Lara Colturi parte sotto la bandiera albanese e fino a qualche giorno fa non si sbilanciava sull’ipotesi di tornare italiana per Milano-Cortina. Debuttano le sorelle statunitensi Mary ed Elisabeth Bocock, 20 e 18 anni. E poi ci sono le nostre.
VOCI Sofia Goggia
Domani la prima gara sul ghiacciaio austriaco di Soelden, il gigante femminile. È una stagione senza Giochi o Mondiali, ma all’insegna delle Coppe del mondo (lei ne vuole due: la quinta in discesa e la prima in superG).
«La pelle da iena l’ho sempre. Anzi, da puma, perché la iena approfitta, mentre il puma attacca. E io attaccherò».
➣ Con Mikaela nascerà un’amicizia come quella che ha con Lindsey Vonn?
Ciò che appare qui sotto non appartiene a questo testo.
/-- The tag line of a set of a compute die's firn. -/
def State.tagLine (s : State) (d : AgentId) (set : Nat) : List (BitVec 8) :=
  (List.range 16).flatMap fun w => firnTag (s.fab.agents.find? fun x =>
    decide (x.agent = d) && x.firn && decide (x.way.toNat = w) && decide (x.line % firnSets (s.mod.carve[d.toNat]?.getD 0) = set))

end Sys2Proof.Machine
end

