/-- CXL_PORT_FAILURE (R420): the link of a second-tier port goes down, or a transaction on it cannot be retried. -/
def execCxlPortFailure (s : State) : Step :=
  match s.ev with
  | .port n up =>
    if n.toNat = 0 ∨ 3 < n.toNat then .next s
    else
      let q : BitVec 2 := n.setWidth 2
      let hit := allParts.filter fun p => (List.range 16).any fun i =>
        if h : i < 16 then
          match s.mod.windows[i] with
          | some w => decide (w.part = p) && (s.part p).windows.getLsbD i && w.ports.any fun (r, _) => decide (r = q)
          | none => false
        else false
      let s1 : State := { s with mod := { s.mod with cxlUp := if up then s.mod.cxlUp else s.mod.cxlUp &&& ~~~((1 : BitVec 4) <<< n.toNat) } }
      let row := (Config.openField 12 s.tick 0).toNat % 256
      let s2 := hit.foldl (fun (a : State) p => a.logError 4 8 p.toNat row n.toNat 0 0) s1
      .next (s2.escalate hit ((Config.openField 13 s.tick 0).setWidth 8) false)
  | _ => .next s

/-- ULTRA_ETHERNET_LINK_CHANGE (R423). -/
def execUltraEthernetLinkChange (s : State) : Step :=
  match s.ev with
  | .port n up =>
    .next { s with mod := { s.mod with ueUp := if up then s.mod.ueUp ||| (1 <<< n.toNat) else s.mod.ueUp &&& ~~~((1 : BitVec 8) <<< n.toNat) } }
  | _ => .next s

/-! ### Sensors and the log (R356, R426) -/

/-- The record of a sensor: 8 bytes with its value, and among them its sequence number, where is open (R426, log 16). -/
def sensorRecord (value : BitVec 48) (number : BitVec 16) : List (BitVec 8) :=
  let o := Config.layoutPlace 0x40 0 % 7
  (leBytes 6 value.toNat).take o ++ leBytes 2 number.toNat ++ (leBytes 6 value.toNat).drop o

/-- READ_SENSORS (R426): 8 bytes for each of 39 sensors. -/
def execReadSensors (s : State) : Step :=
  s.command .readSensors 0x40 fun s =>
  .next (s.mbFinish 0x40 0 (.sensors s.mod.sensors.toList) (s.mod.sensors.toList.flatMap fun (v, n) => sensorRecord v n))

/-- READ_LOG (R356, R425): entries of the log, as many as the buffer holds, from one that its payload names (log 16). -/
def execReadLog (s : State) : Step :=
  s.command .readLog 0x41 fun s =>
  let entries := s.mod.logFatal ++ s.mod.logGeneral
  .next (s.mbFinish 0x41 0 (.log entries)
    (((entries.drop ((Config.openField 15 0x41 0).toNat % (entries.length + 1))).take 64).flatMap LogEntry.bytes))

/-- SENSOR_UPDATE (R426): a reading; a hot die is capped from k = 8 down, and one above 115 °C is module-fatal. -/
def execSensorUpdate (s : State) : Step :=
  match s.ev with
  | .sensor n v =>
    if h : n.toNat < 39 then
      let s1 : State := { s with mod := { s.mod with
        sensors := s.mod.sensors.set n.toNat (BitVec.ofNat 48 v, (s.mod.sensors[n.toNat]).2 + 1) } }
      if hd : n.toNat < 10 then
        let k := s1.mod.heat[n.toNat]
        let k' := if 1050 < v then some (match k with
            | none => 8
            | some x => max 1 (x - 1)) else if v < 1000 then none else k
        let s2 : State := { s1 with mod := { s1.mod with heat := s1.mod.heat.set n.toNat k' } }
        if 1150 < v then
          .next ((s2.logError 5 n.toNat 0xFF ((Config.openField 12 s.tick 0).toNat % 256) 0 0 0).escalate allParts 0x04 true)
        else .next s2
      else .next s1
    else .next s
  | _ => .next s

/-! ### Firmware, supervisor images, owner (R427 to R429) -/

/-- Whether a signature over bytes is good under the owner key in force. -/
def State.signed (s : State) (bytes sig : List (BitVec 8)) : Bool :=
  match s.mod.owner with
  | some h => Config.signatureGood h bytes sig
  | none => false

/-- What a signature covers: the bytes, then the version (R427, R428). -/
def signedBytes (bytes : List (BitVec 8)) (version : BitVec 32) : List (BitVec 8) := bytes ++ leBytes 4 version.toNat

/-- FW_WRITE (R427): the inactive slot. -/
def execFwWrite (s : State) : Step :=
  s.command .fwWrite 0x50 fun s =>
  match s.ev with
  | .firmware image =>
    let k : BitVec 1 := ~~~s.mod.fwActive
    .next ({ s with mod := { s.mod with fw := s.mod.fw.set k.toNat { image := some image, verified := false } } }.mbFinish 0x50 0)
  | _ => .next s

/-- FW_ACTIVATE (R427): the inactive slot is verified, and runs from the next module reset. -/
def execFwActivate (s : State) : Step :=
  s.command .fwActivate 0x51 fun s =>
  let k : BitVec 1 := ~~~s.mod.fwActive
  match (s.mod.fw[k.toNat]).image with
  | none => .next (s.mbFinish 0x51 4)
  | some i =>
    if !s.signed (signedBytes i.bytes i.version) i.signature then .next (s.mbFinish 0x51 4)
    else if i.version.toNat < s.mod.fwFloor.toNat then .next (s.mbFinish 0x51 5)
    else
      .next ({ s with mod := { s.mod with
        fw := s.mod.fw.set k.toNat { image := some i, verified := true }, fwNext := k } }.mbFinish 0x51 0)

/-- Whether a floe image is a sound supervisor image (R138, R136). -/
def supervisorSound (b : List (BitVec 8)) : Bool :=
  let f (off n : Nat) : Nat := fieldAt b off n
  let whole := f 0x3C 4
  decide (f 0 4 = 0x454F_4C46) && decide (f 4 2 = 1) && decide (f 8 4 = 0) && zeroBytes ((b.take 0x60).drop 0x40) &&
  decide (f 0x0D 1 = 1) && (f 0x0C 1).testBit 0 && zeroBytes ((b.take 0x24).drop 0x0E) && zeroBytes ((b.take 0x30).drop 0x24) &&
  decide (1 ≤ f 0x34 2) && tableFits (f 0x30 4) (f 0x34 2) 16 whole && tableFits (f 0x38 4) (f 0x36 2) 24 whole

/-- The section entries of an image. -/
def imageSections (b : List (BitVec 8)) : List (List (BitVec 8)) :=
  chunks 24 (fieldAt b 0x36 2 + 1) ((b.drop (fieldAt b 0x38 4)).take (24 * fieldAt b 0x36 2))

/-- Offsets, from the image's load base, of a supervisor image's entry points; none where one breaks R136. -/
def supervisorEntries (b : List (BitVec 8)) : Option (List Nat) :=
  let es := chunks 16 (fieldAt b 0x34 2 + 1) ((b.drop (fieldAt b 0x30 4)).take (16 * fieldAt b 0x34 2))
  let ss := imageSections b
  match ss.find? fun x => decide (fieldAt x 0 4 = 0) with
  | none => none
  | some text =>
    if ss.all sectionSound && es.all fun e => entrySound text e && decide (fieldAt e 12 4 = 0) then
      some (es.map fun e => fieldAt text 16 8 + fieldAt e 0 8)
    else none

/-- The text sections of an image, as offset from its load base and bytes. -/
def imageTexts (b : List (BitVec 8)) : List (Nat × Nat) :=
  ((imageSections b).filter fun x => decide (fieldAt x 0 4 = 0)).map fun x => (fieldAt x 16 8, fieldAt x 12 4)
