-- ==== Sys2Proof/Certificates/Slice0/Obligations.lean ====
section
/-! DEFINITION. The statements about the model: what each instruction and each event row does where it completes, what it
leaves alone, where it traps, and what every step keeps. -/

namespace Sys2Proof.Claims
open Sys2Proof.Machine

/-! ### Integer operations -/

/-- Truth as a register's value. -/
def truth (b : Bool) : BitVec 64 := if b then 1 else 0

/-- The two-register integer forms of R141 with the value that each computes from g[a] and g[b]. -/
def integerForms (d a b : BitVec 5) : List (Instr × (BitVec 64 → BitVec 64 → BitVec 64)) :=
  [ (.add d a b, fun x y => x + y), (.sub d a b, fun x y => x - y),
    (.and d a b, fun x y => x &&& y), (.or d a b, fun x y => x ||| y), (.xor d a b, fun x y => x ^^^ y),
    (.andn d a b, fun x y => x &&& ~~~y),
    (.sll d a b, fun x y => x <<< (y.toNat % 64)), (.srl d a b, fun x y => x >>> (y.toNat % 64)),
    (.sra d a b, fun x y => BitVec.ofInt 64 (x.toInt >>> (y.toNat % 64))), (.rot d a b, fun x y => x.rotateLeft (y.toNat % 64)),
    (.slt d a b, fun x y => truth (decide (x.toInt < y.toInt))), (.sltn d a b, fun x y => truth (decide (x.toNat < y.toNat))),
    (.min d a b, fun x y => if x.toInt < y.toInt then x else y), (.max d a b, fun x y => if x.toInt < y.toInt then y else x),
    (.minn d a b, fun x y => if x.toNat < y.toNat then x else y), (.maxn d a b, fun x y => if x.toNat < y.toNat then y else x) ]

/-- The multiplications and divisions of R142. -/
def productForms (d a b : BitVec 5) : List (Instr × (BitVec 64 → BitVec 64 → BitVec 64)) :=
  [ (.mul d a b, fun x y => BitVec.ofInt 64 (x.toInt * y.toInt)),
    (.mulh d a b, fun x y => BitVec.ofInt 64 (x.toInt * y.toInt / 2 ^ 64)),
    (.mulhn d a b, fun x y => BitVec.ofNat 64 (x.toNat * y.toNat / 2 ^ 64)),
    (.div d a b, fun x y =>
      if y = 0 then BitVec.ofInt 64 (-1)
      else if x.toInt = -(2 ^ 63) ∧ y.toInt = -1 then BitVec.ofInt 64 (-(2 ^ 63))
      else BitVec.ofInt 64 (x.toInt.tdiv y.toInt)),
    (.rem d a b, fun x y =>
      if y = 0 then BitVec.ofInt 64 x.toInt
      else if x.toInt = -(2 ^ 63) ∧ y.toInt = -1 then 0
      else BitVec.ofInt 64 (x.toInt - y.toInt * x.toInt.tdiv y.toInt)),
    (.divn d a b, fun x y => if y = 0 then BitVec.ofNat 64 (2 ^ 64 - 1) else BitVec.ofNat 64 (x.toNat / y.toNat)),
    (.remn d a b, fun x y => if y = 0 then x else BitVec.ofNat 64 (x.toNat % y.toNat)) ]

/-- The one-register forms and the immediate forms (R141, R143). -/
def unaryForms (d a : BitVec 5) (n : BitVec 6) (k : BitVec 16) (c : BitVec 15) : List (Instr × (BitVec 64 → BitVec 64)) :=
  [ (.clz d a, fun x => BitVec.ofNat 64 (leadingZeros 64 x.toNat)), (.ctz d a, fun x => BitVec.ofNat 64 (trailingZeros 64 x.toNat)),
    (.popc d a, fun x => BitVec.ofNat 64 ((List.range 64).countP fun i => x.getLsbD i)), (.brev d a, fun x => x.reverse),
    (.sextB d a, fun x => (x.extractLsb' 0 8).signExtend 64), (.sextH d a, fun x => (x.extractLsb' 0 16).signExtend 64),
    (.sextW d a, fun x => (x.extractLsb' 0 32).signExtend 64),
    (.zextB d a, fun x => x &&& 0xFF), (.zextH d a, fun x => x &&& 0xFFFF), (.zextW d a, fun x => x &&& 0xFFFF_FFFF),
    (.addi d a k, fun x => x + k.signExtend 64), (.andi d a k, fun x => x &&& k.signExtend 64),
    (.ori d a k, fun x => x ||| k.setWidth 64), (.xori d a k, fun x => x ^^^ k.setWidth 64),
    (.slli d a n, fun x => x <<< n.toNat), (.srli d a n, fun x => x >>> n.toNat),
    (.srai d a n, fun x => BitVec.ofInt 64 (x.toInt >>> n.toNat)), (.roti d a n, fun x => x.rotateLeft n.toNat),
    (.slti d a c, fun x => truth (decide (x.toInt < c.toInt))),
    (.sltni d a c, fun x => truth (decide (x.toNat < (c.signExtend 64).toNat))) ]

/-- The conditional branches of R144 with their conditions on g[d] and g[a]. -/
def branchForms (d a : BitVec 5) (o : BitVec 16) : List (Instr × (BitVec 64 → BitVec 64 → Bool)) :=
  [ (.beq d a o, fun x y => decide (x = y)), (.bne d a o, fun x y => decide (x ≠ y)),
    (.blt d a o, fun x y => decide (x.toInt < y.toInt)), (.bge d a o, fun x y => decide (y.toInt ≤ x.toInt)),
    (.bltn d a o, fun x y => decide (x.toNat < y.toNat)), (.bgen d a o, fun x y => decide (y.toNat ≤ x.toNat)) ]

end Sys2Proof.Claims

open Sys2Proof Sys2Proof.Machine Sys2Proof.Claims

/-! ### Registers, checks before an instruction, and retirement -/

/-- g0 reads zero and discards writes; any other register reads what was last written to it, and a write changes no other
(R53). -/
def Obligations.GeneralRegisterWrite : Prop :=
  ∀ (s : State) (d r : BitVec 5) (x : BitVec 64),
    s.g 0 = 0 ∧ (s.setG d x).g r = (if r = d ∧ d ≠ 0 then x else s.g r)
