-- ==== Sys2Proof/Laws/State.lean ====
section
/-! SUPPORT. What each small update of the state leaves as it was: one lemma for each field and update, all by rfl. -/

namespace Sys2Proof.Machine


@[simp] theorem State.setG_others (s : State) (r : BitVec 5) (x : BitVec 64) : (s.setG r x).others = s.others := rfl
@[simp] theorem State.setG_dctxs (s : State) (r : BitVec 5) (x : BitVec 64) : (s.setG r x).dctxs = s.dctxs := rfl
@[simp] theorem State.setG_launches (s : State) (r : BitVec 5) (x : BitVec 64) : (s.setG r x).launches = s.launches := rfl
@[simp] theorem State.setG_mem (s : State) (r : BitVec 5) (x : BitVec 64) : (s.setG r x).mem = s.mem := rfl
@[simp] theorem State.setG_frames (s : State) (r : BitVec 5) (x : BitVec 64) : (s.setG r x).frames = s.frames := rfl
@[simp] theorem State.setG_hist (s : State) (r : BitVec 5) (x : BitVec 64) : (s.setG r x).hist = s.hist := rfl
@[simp] theorem State.setG_reports (s : State) (r : BitVec 5) (x : BitVec 64) : (s.setG r x).reports = s.reports := rfl
@[simp] theorem State.setG_poison (s : State) (r : BitVec 5) (x : BitVec 64) : (s.setG r x).poison = s.poison := rfl
@[simp] theorem State.setG_tlb (s : State) (r : BitVec 5) (x : BitVec 64) : (s.setG r x).tlb = s.tlb := rfl
@[simp] theorem State.setG_host (s : State) (r : BitVec 5) (x : BitVec 64) : (s.setG r x).host = s.host := rfl
@[simp] theorem State.setG_remote (s : State) (r : BitVec 5) (x : BitVec 64) : (s.setG r x).remote = s.remote := rfl
@[simp] theorem State.setG_tags (s : State) (r : BitVec 5) (x : BitVec 64) : (s.setG r x).tags = s.tags := rfl
@[simp] theorem State.setG_order (s : State) (r : BitVec 5) (x : BitVec 64) : (s.setG r x).order = s.order := rfl
@[simp] theorem State.setG_mod (s : State) (r : BitVec 5) (x : BitVec 64) : (s.setG r x).mod = s.mod := rfl
@[simp] theorem State.setG_fab (s : State) (r : BitVec 5) (x : BitVec 64) : (s.setG r x).fab = s.fab := rfl
@[simp] theorem State.setG_lcc (s : State) (r : BitVec 5) (x : BitVec 64) : (s.setG r x).lcc = s.lcc := rfl
@[simp] theorem State.setG_agenda (s : State) (r : BitVec 5) (x : BitVec 64) : (s.setG r x).agenda = s.agenda := rfl
@[simp] theorem State.setG_outbox (s : State) (r : BitVec 5) (x : BitVec 64) : (s.setG r x).outbox = s.outbox := rfl
@[simp] theorem State.setG_issued (s : State) (r : BitVec 5) (x : BitVec 64) : (s.setG r x).issued = s.issued := rfl
@[simp] theorem State.setG_pace (s : State) (r : BitVec 5) (x : BitVec 64) : (s.setG r x).pace = s.pace := rfl
@[simp] theorem State.setG_pending (s : State) (r : BitVec 5) (x : BitVec 64) : (s.setG r x).pending = s.pending := rfl
@[simp] theorem State.setG_ev (s : State) (r : BitVec 5) (x : BitVec 64) : (s.setG r x).ev = s.ev := rfl
@[simp] theorem State.setG_tick (s : State) (r : BitVec 5) (x : BitVec 64) : (s.setG r x).tick = s.tick := rfl
@[simp] theorem State.setG_th_handle (s : State) (r : BitVec 5) (x : BitVec 64) : (s.setG r x).th.handle = s.th.handle := rfl
@[simp] theorem State.setG_th_wid (s : State) (r : BitVec 5) (x : BitVec 64) : (s.setG r x).th.wid = s.th.wid := rfl
@[simp] theorem State.setG_th_place (s : State) (r : BitVec 5) (x : BitVec 64) : (s.setG r x).th.place = s.th.place := rfl
@[simp] theorem State.setG_th_core (s : State) (r : BitVec 5) (x : BitVec 64) : (s.setG r x).th.core = s.th.core := rfl
@[simp] theorem State.setG_th_slot (s : State) (r : BitVec 5) (x : BitVec 64) : (s.setG r x).th.slot = s.th.slot := rfl
@[simp] theorem State.setG_th_sup (s : State) (r : BitVec 5) (x : BitVec 64) : (s.setG r x).th.sup = s.th.sup := rfl
@[simp] theorem State.setG_th_dbg (s : State) (r : BitVec 5) (x : BitVec 64) : (s.setG r x).th.dbg = s.th.dbg := rfl
@[simp] theorem State.setG_th_wait (s : State) (r : BitVec 5) (x : BitVec 64) : (s.setG r x).th.wait = s.th.wait := rfl
@[simp] theorem State.setG_th_parked (s : State) (r : BitVec 5) (x : BitVec 64) : (s.setG r x).th.parked = s.th.parked := rfl
@[simp] theorem State.setG_th_held (s : State) (r : BitVec 5) (x : BitVec 64) : (s.setG r x).th.held = s.th.held := rfl
@[simp] theorem State.setG_th_convoy (s : State) (r : BitVec 5) (x : BitVec 64) : (s.setG r x).th.convoy = s.th.convoy := rfl
@[simp] theorem State.setG_th_grant (s : State) (r : BitVec 5) (x : BitVec 64) : (s.setG r x).th.grant = s.th.grant := rfl
@[simp] theorem State.setG_th_runs (s : State) (r : BitVec 5) (x : BitVec 64) : (s.setG r x).th.runs = s.th.runs := rfl
@[simp] theorem State.setG_th_bxq (s : State) (r : BitVec 5) (x : BitVec 64) : (s.setG r x).th.bxq = s.th.bxq := rfl
@[simp] theorem State.setG_th_slots (s : State) (r : BitVec 5) (x : BitVec 64) : (s.setG r x).th.slots = s.th.slots := rfl
@[simp] theorem State.setG_th_fresh (s : State) (r : BitVec 5) (x : BitVec 64) : (s.setG r x).th.fresh = s.th.fresh := rfl
@[simp] theorem State.setG_th_departures (s : State) (r : BitVec 5) (x : BitVec 64) : (s.setG r x).th.departures = s.th.departures := rfl
@[simp] theorem State.setG_th_told (s : State) (r : BitVec 5) (x : BitVec 64) : (s.setG r x).th.told = s.th.told := rfl
@[simp] theorem State.setG_th_mix (s : State) (r : BitVec 5) (x : BitVec 64) : (s.setG r x).th.mix = s.th.mix := rfl
@[simp] theorem State.setG_th_position (s : State) (r : BitVec 5) (x : BitVec 64) : (s.setG r x).th.position = s.th.position := rfl
@[simp] theorem State.setG_th_lgG (s : State) (r : BitVec 5) (x : BitVec 64) : (s.setG r x).th.lgG = s.th.lgG := rfl
@[simp] theorem State.setG_th_lgG0 (s : State) (r : BitVec 5) (x : BitVec 64) : (s.setG r x).th.lgG0 = s.th.lgG0 := rfl
@[simp] theorem State.setG_th_deepHeld (s : State) (r : BitVec 5) (x : BitVec 64) : (s.setG r x).th.deepHeld = s.th.deepHeld := rfl
@[simp] theorem Arch.setG_pc (a : Arch) (r : BitVec 5) (x : BitVec 64) : (a.setG r x).pc = a.pc := by
  unfold Arch.setG; split <;> rfl
@[simp] theorem Arch.setG_v (a : Arch) (r : BitVec 5) (x : BitVec 64) : (a.setG r x).v = a.v := by
  unfold Arch.setG; split <;> rfl
@[simp] theorem Arch.setG_p (a : Arch) (r : BitVec 5) (x : BitVec 64) : (a.setG r x).p = a.p := by
  unfold Arch.setG; split <;> rfl
@[simp] theorem Arch.setG_acc (a : Arch) (r : BitVec 5) (x : BitVec 64) : (a.setG r x).acc = a.acc := by
  unfold Arch.setG; split <;> rfl
@[simp] theorem Arch.setG_deep (a : Arch) (r : BitVec 5) (x : BitVec 64) : (a.setG r x).deep = a.deep := by
  unfold Arch.setG; split <;> rfl
@[simp] theorem Arch.setG_loops (a : Arch) (r : BitVec 5) (x : BitVec 64) : (a.setG r x).loops = a.loops := by
  unfold Arch.setG; split <;> rfl
@[simp] theorem Arch.setG_vcount (a : Arch) (r : BitVec 5) (x : BitVec 64) : (a.setG r x).vcount = a.vcount := by
  unfold Arch.setG; split <;> rfl
@[simp] theorem Arch.setG_vform (a : Arch) (r : BitVec 5) (x : BitVec 64) : (a.setG r x).vform = a.vform := by
  unfold Arch.setG; split <;> rfl
@[simp] theorem Arch.setG_vrot (a : Arch) (r : BitVec 5) (x : BitVec 64) : (a.setG r x).vrot = a.vrot := by
  unfold Arch.setG; split <;> rfl
@[simp] theorem Arch.setG_fstat (a : Arch) (r : BitVec 5) (x : BitVec 64) : (a.setG r x).fstat = a.fstat := by
  unfold Arch.setG; split <;> rfl
@[simp] theorem Arch.setG_fround (a : Arch) (r : BitVec 5) (x : BitVec 64) : (a.setG r x).fround = a.fround := by
  unfold Arch.setG; split <;> rfl
@[simp] theorem Arch.setG_retired (a : Arch) (r : BitVec 5) (x : BitVec 64) : (a.setG r x).retired = a.retired := by
  unfold Arch.setG; split <;> rfl
@[simp] theorem Arch.setG_xframe (a : Arch) (r : BitVec 5) (x : BitVec 64) : (a.setG r x).xframe = a.xframe := by
  unfold Arch.setG; split <;> rfl
@[simp] theorem Arch.setG_xbase (a : Arch) (r : BitVec 5) (x : BitVec 64) : (a.setG r x).xbase = a.xbase := by
  unfold Arch.setG; split <;> rfl
@[simp] theorem Arch.setG_tresume (a : Arch) (r : BitVec 5) (x : BitVec 64) : (a.setG r x).tresume = a.tresume := by
  unfold Arch.setG; split <;> rfl
@[simp] theorem Arch.setG_vresume (a : Arch) (r : BitVec 5) (x : BitVec 64) : (a.setG r x).vresume = a.vresume := by
  unfold Arch.setG; split <;> rfl
@[simp] theorem State.setG_th_arch (s : State) (r : BitVec 5) (x : BitVec 64) : (s.setG r x).th.arch = s.th.arch.setG r x := rfl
«No. Lindsey aveva una caratura europea, anche come imprinting culturale. Shiffrin l’ho conosciuta soprattutto dalle interviste, peraltro belle e calibrate. È circondata dal team, la distanza che avverti da lei è lo sfogo con cui si protegge».
➣ Lei è dura con sé stessa: non è ora di ammorbidirsi?
«Chi non è esigente con sé stesso non è ambizioso. E io sono estremamente ambiziosa. Però, sì, forse devo smussare la rigidità. Ho finalmente capito che sbagliare non significa essere… sbagliati».
intervista di flavio vanetti, Corriere della sera [tutta qui]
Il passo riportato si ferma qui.